Seeing anonymous user and crawler traffic, even though site is private

I help run a private Discourse instance, and couldn’t help but notice that there is some recorded anonymous user and Web crawler traffic showing in my dashboard. Now that I look closely, I see that it was happening before too, but in lesser amounts.

I have the “login required” option enabled, and we have our SSO set up to only allow logins for users who meet certain criteria. Is there another setting that I should be marking? Thanks! : )

2 Likes

There shouldn’t be anything additional you need to do… that crawler traffic is likely from crawlers hitting community.yoursite.com/login. If you check community.example.com/admin/reports/web_crawlers you can see how often specific crawlers are hitting your site.

There are a couple things you can do to reduce the crawler traffic…

  • Try disallowing /login from crawlers within robots.txt (community.example.com/admin/customize/robots)… you’d probably see some crawler traffic drop (though probably not completely because there are crawlers out there not obeying robots.txt)

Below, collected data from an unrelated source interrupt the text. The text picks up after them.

-- ==== Sys2Proof/Tests/Slice0.lean ====
section
/-! SUPPORT. Tests on small states: the WellFormed smoke tests, worked figures of the manual, and for each statement with
hypotheses a state that meets them, clause by clause, with what the command does there. -/

namespace Sys2Proof.Tests

set_option Elab.async false

open Sys2Proof Sys2Proof.Machine

/-! ### States to test on -/

/-- The state a command leaves. -/
def after (c : Instr) (s : State) : State :=
  match exec c s with
  | .next t => t
  | _ => s

/-- The part in a service state, a thousand seconds on, with the reset pin released. -/
def base (v : ServiceState) : State :=
  { State.reset with resetHeld := false, now := 1000000, service := { State.reset.service with state := v } }

/-- A record of kind POINTS without terms. -/
def points : LevRecord := ⟨.points, [], [], none, none⟩

/-- A lever with a record in a state, its lock as that state has it. -/
def leverAt (pos : LeverPos) : LeverData :=
  { LeverData.reset with record := some points, pos := pos, lock := pos.isFree, lastEnd := pos.freshEnd }

/-- An event waits for lever 1, which is as given. -/
def leverEvent (v : ServiceState) (l : LeverData) (e : LeverEvent) : State :=
  let s := (base v).setLever 0 l
  s.setInbox { s.inbox with frame := [(1, .grip), (0, e)] }

/-- The front line is a request of these words. -/
def asking (ws : List Text) (s : State) : State :=
  { s with link := { s.link with queue := [⟨.request (joinWords ws), 3⟩] } }

def withSection (x : Sec) (k : SectionData) (s : State) : State := s.setSection x k

/-- A section with a record, in a state, driven as that state has it. -/
def secAt (st : SecState) : SectionData :=
  { SectionData.reset with record := some ⟨[], [], [], false⟩, state := st, drive := driveOf st, reading := some .lb }

def trainOf (inward : Bool) (stage : Stage) : Train := ⟨7, inward, 3, stage, ⟨0, 0, true⟩, none, none, 0⟩

def withCircuit (c : Circuit) (k : CircuitData) (s : State) : State :=
  s.setTrack { s.track with circuits := s.track.circuits.set c.val k }

/-- A circuit with the default record but for a window of 8, in a state. -/
def circuitAt (st : TrackState) : CircuitData :=
  { CircuitData.reset with
    stored := some { TcRecord.default with window := 8 }
    live := some { TcRecord.default with window := 8 }
    state := st
    q := 8000
    applied := some .positive
    feed := some .positive }

/-! ### WellFormed: each check refuses an ill-formed command -/

theorem test_wellFormed_few_samples :
    (Instr.measurementComplete (List.replicate 7 0#12)).wellFormed = false ∧
      (Instr.measurementComplete (List.replicate 8 0#12)).wellFormed = true := by decide

theorem test_wellFormed_many_samples :
    (Instr.measurementComplete (List.replicate 65 0#12)).wellFormed = false ∧
      (Instr.measurementComplete (List.replicate 64 0#12)).wellFormed = true := by decide +kernel

theorem test_wellFormed_contact_twice :
    (Instr.contactScan [.box, .leverN 0, .box]).wellFormed = false ∧
      (Instr.contactScan [.box, .leverN 0]).wellFormed = true := by decide

/-! ### No word spells a command; the queue -/

/-- No row of the table gives bits. -/
theorem test_no_word_decodes : decodeTableWord 0 0 = none ∧ State.reset.withFetchWord 0 0 = State.reset := ⟨rfl, rfl⟩

/-- An empty queue passes one millisecond (log 1). -/
theorem test_empty_queue_ticks : step State.reset = .next { State.reset with now := 1 } := rfl

theorem test_queue_first_in_first_out :
    (match step { base .inService with pending := [.clockTick, .reTest] } with
      | .next t => decide (t.pending = [.reTest] ∧ t.register.clock.tenths = 1)
      | _ => false) = true := by decide +kernel

/-- The frame statements' hypotheses: each command is of its family and answers a next state. -/
theorem test_frames_witness (s : State) :
    (∀ c ∈ [Instr.contactScan [], .grip 0, .reTest, .scanFrameStart, .startOfBeat .a, .autoTol .b, .arrivalAtOut],
      Instr.family c ∈ [Family.contacts, .levers, .locking, .track, .bell, .block, .service] ∧
        exec c s = .next (after c s)) ∧
    exec .resetRelease s = .next (after .resetRelease s) ∧
    exec .initialisationComplete s = .next (after .initialisationComplete s) ∧
    ∀ c ∈ [Instr.registerAppend .bell, .diagramFrameStart, .characterReceived .framingError, .lev],
      Instr.family c ∈ [Family.register, .diagram, .link, .requests] ∧ exec c s = .next (after c s) := by
  refine ⟨?_, rfl, rfl, ?_⟩ <;> intro c hc <;> fin_cases hc <;> exact ⟨by decide, rfl⟩

/-! ### Reset and initialisation -/

/-- RESTART's reply of 144 characters takes 25 ms at 5,760 characters a second. -/
def restarting (elapsed : Nat) : State :=
  let s := base .configure
  { s with link := { s.link with restart := .replySending, sending := some ⟨List.replicate 144 'A', s.now - elapsed⟩ } }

  • Take a look at the worst offenders from /admin/reports/web_crawlers and add their user-agents to the blocked crawler user agents site setting

6 Likes

In addition to what Kris wrote, there will also be an anonymous request for your site’s login page or home page at the beginning of each SSO login request.

Your site’s TOS and Privacy pages can also probably be accessed by anonymous users.

3 Likes

If you are on VPS, or you have Nginx (Apache works too, but Nginx is easier :wink: ) front of Discourse banning bots is quite much easier. IU of Discourse is… not so easy to use, because out there is plenty of bots. Robots.txt is close to useless because quite few is following it, not even Google.

The issue is not knockers trying to reach your Discourse. Everything else those are looking for is.

  • Hundreds script kiddies are testing if you have WordPress and knocking holes, mostly old ones, but still
  • SEO-scrapers and other spiders are trying to analyze your content, mostly because they want to money with it
  • plus of course search engines

Those don’t do any real harm, as breaking in, but serving them costs pure money.

The problem is that your server must answer to all of them. Quite soon majority of the load is coming from bots, not real users. It is totally normal situation when you have around 50 - 500 bots per one actual user.

And you will pay all of this.

I don’t have global audience because my sites, including Discourse, are pure finnish. So I have one powerful tool too, but it can be used only on VPS: geo-blocking.

I’m so sorry our friends from Russia, China, India, Pakistan, Iran, Iraq and Viet Nam, but when I stopped your countries, my bot-load sank about 90 %.

Fighting against bots is never ending struggle. And tools of Discourse, when a forum is not private, are very limited. But sure, better than nothing.

Do not understand me wrong. I’m not wanting that an app should do something that is job of server. I’m just meaning that you can’t rely on Discourse.

3 Likes